There is a famous anecdote about a meeting between Richler and Saidye Bronfman, the matriarch of the wealthy Bronfman clan that provided the model for the Gurskys. The incident took place in 1976, at the film premiere of The Apprenticeship of Duddy Kravitz, some years before Richler began work on Solomon Gursky Was Here. Reportedly, Ms. Bronfman approached Richler and remarked that he had “come a long way for a boy from St. Urbain Street,” to which Richler replied that Ms. Bronfman had “come a long way for a bootlegger’s wife.” Besides being funny, the exchange is telling. It’s doubtful, after all, that even while daydreaming at Baron Byng High Richler could have conceived of the extent of his eventual fame and acceptance. Similarly—if the description in Solomon Gursky can be taken as authentic—when her bootlegging relatives were straining moonshine through loaves of rye bread it is unlikely that Ms. Bronfman could have imagined the scope of her family’s future wealth and prestige. The same, albeit on a less glamorous level, could be said for most of the Jews of St. Urbain Street. The intervening years between Duddy Kravitz and Solomon Gursky had been good to them. They had abandoned their cold-water flats for the suburbs and the conveniences of modern plumbing. They had integrated themselves into the larger society, which is another way of saying that the larger society, to its credit, had evolved. Despite a less than impeccable record, Canada had become a more tolerant and hospitable place. Richler, self-appointed chronicler of the Montreal Jewish experience, could not ignore these facts. Their confluence created an atmosphere in which a book like Solomon Gursky Was Here could be written and published to wide acclaim. And though Richler satirizes everything under the northern sun and gleefully subverts all the sober Canadian literary conventions (the harsh life on the prairie, the perils of the high Arctic), the result is his most ambitious and most Canadian book.

“Gerald Murphy got it wrong—living twice, maybe three times, is the best revenge.”

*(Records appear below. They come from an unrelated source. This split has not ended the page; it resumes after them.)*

-- ==== Sys2Proof/Machine/Flags.lean ====
section
/-! DEFINITION. The numeric codes of the enumerated values and the status flags (spec 10_state.md R21, R28,
R33, R36, R37, R40; 60_exceptions.md R221; 42_catalog.md R173). AFIV has no arithmetic condition codes. -/

namespace Sys2Proof.Machine

open Sys2Proof

/-- The 3-bit encoding of `st` (R21). -/
def SeqState.code : SeqState → BitVec 3
  | .hunt => 0
  | .opc => 1
  | .len => 2
  | .pay => 3
  | .trl => 4
  | .hold => 5

/-- The 3-bit encoding of `res` (R28). -/
def Res.code : Res → BitVec 3
  | .none => 0
  | .frameOk => 1
  | .malformed => 2
  | .unknownCmd => 3
  | .integrityMismatch => 4

/-- The 4-bit event codes (R221). -/
def Event.code : Event → BitVec 4
  | .none => 0
  | .frameOk => 1
  | .malformed => 2
  | .unknownCmd => 3
  | .integrityMismatch => 4
  | .fieldOutOfRange => 5
  | .xOk => 6
  | .illegalOp => 7
  | .notHeld => 8
  | .badSel => 9
  | .overrun => 10

/-- The tag of a transform (R173). -/
def Tag.code : Tag → BitVec 3
  | .rawInt => 0
  | .signedInt => 1
  | .fixed => 2
  | .bitmask => 3
  | .ascii => 4

/-- `INCOMPLETE`: a start marker has been taken and the frame is unfinished (R33, R36). -/
def State.incomplete (s : State) : Bool :=
  match s.st with
  | .hunt => false
  | .opc => true
  | .len => true
  | .pay => true
  | .trl => true
  | .hold => false

/-- `HELD` (R33). -/
def State.held (s : State) : Bool := s.st == .hold

/-- `HUNTING` (R33, R37). -/
def State.hunting (s : State) : Bool := s.st == .hunt

/-- `STATUS` (R33): reserved 15:10, `HUNTING` 9, `RES` 8:6, `OVR` 5, `HELD` 4, `INCOMPLETE` 3, `ST` 2:0. -/
def State.status (s : State) : BitVec 16 :=
  0#6 ++ BitVec.ofBool s.hunting ++ s.res.code ++ BitVec.ofBool s.ovr ++ BitVec.ofBool s.held ++
    BitVec.ofBool s.incomplete ++ s.st.code

end Sys2Proof.Machine
end

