-- ==== Sys2Proof/Safety.lean ====
section
/-! DEFINITION. The invariant of every reachable state (spec 10_state.md R42) and what claims are stated in
terms of. -/

namespace Sys2Proof.Machine

open Sys2Proof

/-- A register of `ALG.W` bits holds a `W`-bit value (R25; log entry 4). -/
def FitsAlg (c : Cfg) (v : AlgWord) : Prop := v &&& mask (algW c.alg) = v

/-- The length-field bytes of the frame in progress that have been taken (R42(c), R81): in `LEN`, where the field
has at most two bytes, the one taken is the low byte of `len` in either order; after it, the whole field. -/
def lenBytesSoFar (s : State) : List Byte :=
  match s.st with
  | .len => if s.cnt.toNat = 0 then [] else [s.len.setWidth 8]
  | .pay => ser s.cfg.bo s.len.toNat s.cfg.lenW
  | .trl => ser s.cfg.bo s.len.toNat s.cfg.lenW
  | .hold => ser s.cfg.bo s.len.toNat s.cfg.lenW
  | .hunt => []
  | .opc => []

/-- How many payload bytes of the frame in progress or held have been taken (R42(c)). -/
def payTaken (s : State) : Nat :=
  match s.st with
  | .pay => s.cnt.toNat
  | .trl => s.len.toNat
  | .hold => s.len.toNat
  | .hunt => 0
  | .opc => 0
  | .len => 0

/-- Where the sequencer is inside the frame (R42(b), R42(d)): `cnt` and `len` in range of `st`. -/
def PositionOk (s : State) : Prop :=
  match s.st with
  | .hunt => s.cnt.toNat = 0
  | .opc => s.cnt.toNat = 0
  | .len => s.cnt.toNat < s.cfg.lenW ∧ s.len.toNat < 2 ^ (8 * s.cnt.toNat)
  | .pay => s.cnt.toNat < s.len.toNat ∧ 1 ≤ s.len.toNat ∧ s.len.toNat ≤ s.cfg.lenMax
  | .trl => s.cnt.toNat < trlW s.cfg ∧ s.len.toNat ≤ s.cfg.lenMax
  | .hold => s.cnt.toNat = 0 ∧ s.len.toNat ≤ s.cfg.lenMax

/-- `acc` is the accumulator over the covered bytes taken so far (R26, R146): over the marker in `OPC`, and over
`covered` of what has been taken from then on, whose payload part is `p`. -/
def AccCovers (s : State) (p : List Byte) : Prop :=
  match s.st with
  | .hunt => True
  | .opc => s.acc = startAcc s.cfg
  | .len => s.acc = absorbAll s.cfg.alg (algInit s.cfg.alg) (covered s.cfg s.opc (lenBytesSoFar s) p)
  | .pay => s.acc = absorbAll s.cfg.alg (algInit s.cfg.alg) (covered s.cfg s.opc (lenBytesSoFar s) p)
  | .trl => s.acc = absorbAll s.cfg.alg (algInit s.cfg.alg) (covered s.cfg s.opc (lenBytesSoFar s) p)
  | .hold => s.acc = absorbAll s.cfg.alg (algInit s.cfg.alg) (covered s.cfg s.opc (lenBytesSoFar s) p)

/-- The invariant of every reachable state (R42), under a well-formed configuration (R16). -/
structure Inv (s : State) : Prop where
  /-- "under a well-formed configuration" (R42, R16). -/
  config : cfgWf s.cfg = true
  /-- The buffer keeps its canonical form (log entry 14). -/
  bufferForm : Memory.wf s.pbuf = true
  /-- The buffer has exactly `LEN_MAX` cells (R30, R51). -/
  bufferRange : ∀ a, s.cfg.lenMax ≤ a → Memory.read s.pbuf a = none
  /-- `trl` is `ALG.W` bits (R25). -/
  trlFits : FitsAlg s.cfg s.trl
  /-- `acc` is a value of `ALG.Acc` (R26). -/
  accFits : AccFits s.cfg.alg s.acc
  /-- `gacc` is a value of `ALG.Acc` (R27). -/
  gaccFits : AccFits s.cfg.alg s.gacc
  /-- R42(b), R42(d). -/
  position : PositionOk s
  /-- R42(c): the payload bytes taken are written, and `acc` is the accumulator over the covered span with
  those very bytes (R26, R42(d)). -/
  payload : ∃ p, Memory.readSpan s.pbuf 0 (payTaken s) = .ok p ∧ AccCovers s p
  /-- R42(d): a held frame is known and its trailer is its checksum. -/
  held : s.st = .hold → (lookup s.cfg.cat s.opc).isSome = true ∧ s.trl = algFin s.cfg.alg s.acc
  /-- R42(f). -/
  resHeld : s.res = .frameOk ↔ s.st = .hold
  /-- `xout` is present only with `EV_X_OK` (R32). -/
  outForm : s.out.xout.isSome = true ↔ s.out.ev = .xOk

/-- A step that goes on. -/
def Completes (s : State) : Prop := ∃ t, step s = .next t

/-- A run of operations that goes on to its end. -/
def RunsTo (is : List Instr) (s t : State) (rs : List Result) : Prop := runOps is s = .next (t, rs)

/-- The states that differ at most in the payload buffer (R42(e)). -/
def SameButBuffer (s t : State) : Prop := { s with pbuf := t.pbuf } = t

/-- The buffers of two states agree on the cells of the frame in progress or held (R42(e)). -/
def SameFrameBytes (s t : State) : Prop :=
  ∀ a, a < payTaken s → Memory.read s.pbuf a = Memory.read t.pbuf a

/-- The instructions that push a received byte: PUSH (R104) and the FRAME rows (log entry 9). -/
def isPush : Instr → Bool
  | .push _ => true
  | .wireQueryStatus => true
  | .wireTestInts => true
  | .wireTestFlags => true
  | .wireTestEmpty => true
  | _ => false

/-- The nine reserved operation codes (R85). -/
def isReserved : Instr → Bool
  | .reserved7 => true
  | .reserved8 => true
  | .reserved9 => true
  | .reservedA => true
  | .reservedB => true
  | .reservedC => true
  | .reservedD => true
  | .reservedE => true
  | .reservedF => true
  | _ => false

/-- The byte an operation gives to the generator (R148). -/
def generatedByte : Instr → Option Byte
  | .gbyte b => some b
  | _ => none

/-- The operations of the receive path other than RST: PUSH, XDEC, FLUSH (R263). -/
def isReceive : Instr → Bool
  | .push _ => true
  | .xdec _ => true
  | .flush => true
  | _ => false

end Sys2Proof.Machine
end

Solomon Gursky in conversation with Tim Callaghan

“Cyril once observed that the only reason for writing was to create a masterpiece. But if you haven’t got it in you to make a great work of art there is another option—you can become one.”

Sir Hyman Kaplansky,
as quoted in The Diaries of Lady Dorothy Ogilvie-Hunt

One

One

One morning—during the record cold spell of 1851—a big menacing black bird, the likes of which had never been seen before, soared over the crude mill town of Magog, swooping low again and again. Luther Hollis brought down the bird with his Springfield. Then the men saw a team of twelve yapping dogs emerging out of the wind and swirling snows of the frozen Lake Memphremagog. The dogs were pulling a long, heavily laden sled at the stem of which stood Ephraim Gursky, a small fierce hooded man cracking a whip. Ephraim pulled close to the shore and began to trudge up and down, searching the skies, an inhuman call, some sort of sad clacking noise, at once abandoned yet charged with hope, coming from the back of his throat.